The glass is ridicolously soft even at 400gsm. Comparable to 230 gsm makore on denting resistance (protecting the core). I can press the laminate into the core with the thumb. The ipe can also be depressed but it is more difficult. The makore I can break by pushing it into the core but not the other two.

The wood/carbon samples can easily be pierced with a flathead screwdriver. It is "almost" not possible with the glass/wood and I can not do it with the plasma/wood except by aligning the driver so it slides between the uni fibers.

sample)

1) 0' 430gsm ipe, core, 0' 230gsm makore
seemed equally stiff either way.
makore buckled into the core.
tried to break it the other way afterwards, just got delam on the makore (tension) side. the samples are very short, and using only half the length of it (it was broken remember) would make this failure mode more likely.
thin layer of core left on the makore.

2) 90' 230gsm makore, 0' 100gsm carbon, core, 90' 100gsm carbon, 0' 430gsm ipe
seemed equally stiff either way. seemed to start buckling like 3) on both sides but I moved my thumbs apart to not excacerbate the buckling. ipe broke then in tension. Likely tensile properties of veneer is hugely affected by grain runout and other stuff. Afterwards, tried to break it the other way but got delam just like on 3)

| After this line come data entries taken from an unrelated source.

-- ==== Sys2Proof/Machine/Lanes.lean ====
section
/-! DEFINITION. The lanes of a port (chapter 04): training, bit tables and their swaps, the spare lane and retirement, LOW
and wake. -/

namespace Sys2Proof.Machine

/-! ### Waking the device (14 Table 14-8) -/

/-- The state with power changed. -/
def modPwr (f : Pwr → Pwr) (s : State) : State := { s with pwr := f s.pwr }

/-- The running tickets of a command code. -/
def runningTickets (s : State) (cmd : Nat) : List (Fin 130 × Nat) :=
  ((fins 130).map fun ch => ((chan s ch).tickets.filter fun k => k.cmd == cmd && k.final.isNone).map fun k =>
    (ch, k.num)).flatten

/-- A state of Table 4-8 is entered; the growth ring notes it. -/
def enterPhys (p : Fin 8) (st data : Nat) (s : State) : State :=
  linkTrace p st data (modPhys p (fun x => { x with st := st, since := s.now }) s)

/-! ### Symbols and messages (R95, R99, R104) -/

/-- The symbols since Cambium time 0: one each 170/9 ns. Log entry 16 (DESIGN CHOICE). -/
def symBase (s : State) : Nat := s.now * 9 / 170

/-- The 32-bit symbol counter of the direction that a port sends (R95). Log entry 16 (DESIGN CHOICE). -/
def symTx (s : State) (p : Fin 8) : Nat := (symBase s + (port s p).phys.txSym) % 2 ^ 32

/-- The same of the direction that the port receives (R95). Log entry 16 (DESIGN CHOICE). -/
def symRx (s : State) (p : Fin 8) : Nat := (symBase s + (port s p).phys.rxSym) % 2 ^ 32

/-- How far `b` lies ahead of `a`, modulo 2³² (R95). -/
def symDist (a b : Nat) : Nat := (b % 2 ^ 32 + 2 ^ 32 - a % 2 ^ 32) % 2 ^ 32

/-- `b` is at or after `a` (R95). Log entry 16 (DESIGN CHOICE). -/
def symLater (a b : Nat) : Bool := decide (symDist a b < 2 ^ 31)

/-- The first ns of a symbol of a counter that stands at `cur` now; now where the symbol has passed. -/
def symInstant (s : State) (cur symbol : Nat) : Nat :=
  if symLater cur symbol then ceilDiv ((symBase s + symDist cur symbol) * 170) 9 else s.now

/-- B of a grade (Table 4-3). -/
def gradeBits (g : Nat) : Nat :=
  if g = 50 then 960 else if g = 100 then 1920 else if g = 150 then 2880 else if g = 200 then 3840
  else if g = 250 then 4720 else 0

/-- The grades, highest first. Log entry 47 (DEDUCED). -/
def gradesDown : List Nat := [250, 200, 150, 100, 50]

/-- The SF code of Table 4-13. -/
def sfCode (sf : Nat) : Nat := if sf = 4 then 1 else if sf = 16 then 2 else if sf = 64 then 3 else 0

/-! ### Bit tables (R110, R111, R114) -/

/-- 40 × log10(2^b − 1) in units of 2⁻⁶⁴, rounded down: quarter-dB of R110. -/
def binCost (b : Nat) : Int :=
  ([0, 0, 352053347117631939961, 623572290453461988296, 867802178525079719310, 1100430699499792331912,
    1327678984688725868220, 1552333152871696020381, 1775713232462559103424, 1998461887546844056525,
    2220896220351302859886] : List Int).getD b 0

/-- One quarter-dB in the units of `binCost`. -/
def quarterDb : Int := 18446744073709551616

/-- The bits that a bin of an SNR carries before trimming: the greatest b up to 10 with x at least 10 log10(2^b − 1). -/
def binLoad (snr : Int) : Nat :=
  let q := snr - 60
  if q < 0 then 0
  else (([0, 20, 34, 48, 60, 72, 85, 97, 109, 121] : List Int).filter fun t => decide (t ≤ q)).length

/-- e of a bin in the units of `binCost`. -/
def binExcess (snr : Int) (b : Nat) : Int := (snr - 60) * quarterDb - binCost b

/-- A loaded bin of the trimming: its index, its SNR, its bits. -/
abbrev Bin := Nat × Int × Nat

/-- The bin with the least excess among the loaded ones; on equal excess, the higher bin. -/
def leastBin : List Bin → Option Bin
  | [] => none
  | x :: xs =>
    match leastBin xs with
    | none => if x.2.2 = 0 then none else some x
    | some y => if x.2.2 ≠ 0 ∧ binExcess x.2.1 x.2.2 < binExcess y.2.1 y.2.2 then some x else some y

/-- Bits trimmed one at a time (R110). -/
def trimBins : Nat → List Bin → List Bin
  | 0, bs => bs
  | n + 1, bs =>
    match leastBin bs with
    | some y => trimBins n (bs.map fun x => if x.1 = y.1 then (x.1, x.2.1, x.2.2 - 1) else x)
    | none => bs

/-- The bins 16 to 495 of an SNR report over bins 8 to 495. -/
def dataBins (snr : List Int) : List Int := (snr.drop 8).take 480

/-- The untrimmed loading of a lane. -/
def untrimmedOf (snr : List Int) : Nat := ((dataBins snr).map binLoad).foldl (· + ·) 0

/-- The table that an SNR report gives at a grade; none where the lane does not meet it. -/
def bitTableOf (snr : List Int) (grade : Nat) : Option (List (BitVec 8)) :=
  let u := untrimmedOf snr
  let want := gradeBits grade
  if u < want ∨ (dataBins snr).length ≠ 480 then none
  else
    let bins : List Bin := (dataBins snr).zipIdx.map fun x => (x.2, x.1, binLoad x.1)
    some ((trimBins (u - want) bins).map fun x => BitVec.ofNat 8 x.2.2)

/-- The running SF from the mean SNR of bins 8 to 15. -/
def runningSf (snr : List Int) : Nat :=
  let m := (snr.take 8).foldl (· + ·) 0
  if 448 ≤ m then 1 else if 256 ≤ m then 4 else if 64 ≤ m then 16 else 64

/-- The smallest bin margin of a table over an SNR report, in the units of `binCost` (R114). -/
def tableMargin (snr : List Int) (table : List (BitVec 8)) : Option Int :=
  (((dataBins snr).zip table).filterMap fun x =>
    let b := x.2.toNat % 16
    if b = 0 then none else some ((x.1 - 48) * quarterDb - binCost b)).min?

/-- A margin in 0.25 dB, rounded to the nearest. Log entry 159 (DESIGN CHOICE). -/
def marginQuarters (m : Int) : Int := (m + quarterDb / 2) / quarterDb

/-- 10^(g/40) for a gain nibble, in units of 2⁻⁹⁶ (R111). -/
def gainPower (n : Nat) : Nat :=
  ([79228162514264337593543950336, 83922726282186137332892345685, 88895460441439633162414689118,
    94162847623945252302818858120, 99742347118965433378564067652, 105652452743690362343010761924,
    111912754142871491448813219597, 118544001720686696219909383552, 49989591028045417366379999059,
    52951660516546286360014337234, 56089243656474818485830008900, 59412740285497570970931258692,
    62933166470404083641613631154, 66662191020977978376046540459, 70612174167450941842876011836,
    74796208529739937090257788518] : List Nat).getD n 0

/-- What R111 requires of a proposed table, beside timing: entries, sums, gains, SF, table ID.
Log entry 40 (DEDUCED). -/
def tableValid (grade inForce : Nat) (m : BitTable) : Bool :=
  let bs := m.entries.map fun e => e.toNat % 16
  let total := bs.foldl (· + ·) 0
  let loaded := m.entries.filter fun e => e.toNat % 16 ≠ 0
  m.entries.length == 480 && bs.all (fun b => decide (b ≤ 10)) && total == gradeBits grade && total == m.totalBits
    && m.entries.all (fun e => e.toNat % 16 != 0 || e.toNat / 16 == 0)
    && decide ((loaded.map fun e => gainPower (e.toNat / 16)).foldl (· + ·) 0 ≤ loaded.length * 2 ^ 96)
    && (m.runningSf == 1 || m.runningSf == 4 || m.runningSf == 16 || m.runningSf == 64)
    && m.tableId != inForce

/-! ### Lane access -/

/-- A lane's receiver and transmitter. -/
def rxLane (s : State) (p : Fin 8) (l : Fin 9) : RxLane := vget (port s p).phys.rx l
def txLane (s : State) (p : Fin 8) (l : Fin 9) : TxLane := vget (port s p).phys.tx l
def modRxLane (p : Fin 8) (l : Fin 9) (f : RxLane → RxLane) (s : State) : State :=
  modPhys p (fun x => { x with rx := vmod x.rx l f }) s
def modTxLane (p : Fin 8) (l : Fin 9) (f : TxLane → TxLane) (s : State) : State :=
  modPhys p (fun x => { x with tx := vmod x.tx l f }) s

/-- The receive lane that hears a partner's transmit lane. -/
def hearing (s : State) (p : Fin 8) (partner : Nat) : Option (Fin 9) :=
  (fins 9).find? fun l => (rxLane s p l).qualified && (rxLane s p l).partner == partner

/-- The ready spare of each direction. -/
def rxSpare (s : State) (p : Fin 8) : Option (Fin 9) := (fins 9).find? fun l => (rxLane s p l).role == .spareReady
def txSpare (s : State) (p : Fin 8) : Option (Fin 9) := (fins 9).find? fun l => (txLane s p l).role == .spareReady

/-- Receive lanes that hold a position or are the ready spare. -/
def lanesUp (s : State) (p : Fin 8) : Nat :=
  ((fins 9).filter fun l => let r := (rxLane s p l).role; r == .data || r == .spareReady).length

/-- The lanes qualified. -/
def qualifiedLanes (s : State) (p : Fin 8) : List (Fin 9) := (fins 9).filter fun l => (rxLane s p l).qualified

/-- The roles at first training from the transmit lanes that are tabled: lane k takes Dk and lane 8 is the spare; lane 8
takes the position of a lane that is missing. Log entry 39 (DEDUCED). -/
def firstRole (tabled : List Nat) (k : Nat) : LaneRole × Nat :=
  if !tabled.contains k then (.off, 0)
  else if k < 8 then (.data, k)
  else
    match (List.range 8).find? fun j => !tabled.contains j with
    | some j => (.data, j)
    | none => (.spareReady, 0)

3) 90' 230gsm makore, 0' 100gsm carbon, core, 0'/90' 4x100gsm glass plain weave, 90' 230gsm makore
seemed equally stiff each direction. Tried to avoid buckling by applying soft pressure over wide area with thumbs. Core sheared (?) and delaminated, not sure which came first.it just cracked, skins intact, the crack is in the middle between the thumbs and the fingers on the upper side of the sample. The delam is on the tension side.

4) 0' 230gsm makore, 0' 200gsm carbon, core, 0' 200gsm carbon, 0' 230gsm makore
delam/core shear

5) 0' 230gsm makore, 0' 200gsm carbon, core, 0' 200gsm plasma (enhanced spectra from puget sound rope), 0' 230gsm makore
delam/core shear

 

If it´s simple assembly foam you used, you can assume to get much better results with corecell.
I wait until the test results are final.
R.
R.

 

I'm pretty much done with them, there are only shrapnel left.
Both the ipe and the spectra results are encouraging except for the ipe tensile strength. I wanted to be able to relate it to carbon for strength in compression and tension (assumed I would need about 5-10 times heavier wood than carbon) as they should have a similar strain to failure (at least some species).
Now, the ipe will mostly be loaded on compression, being on the outside.
For the more global longitudal tensile loads, it is not so important whether the strength is on the inside or outside of the core, so the inner 0'/90' spectra will help (again, if I can get it). Also the bilge will get some more stuff on the outside of the core which can be longitudal.

Since I mostly got core failure the experiment was not hugely successful but it helped build a little bit of intuition regarding the materials.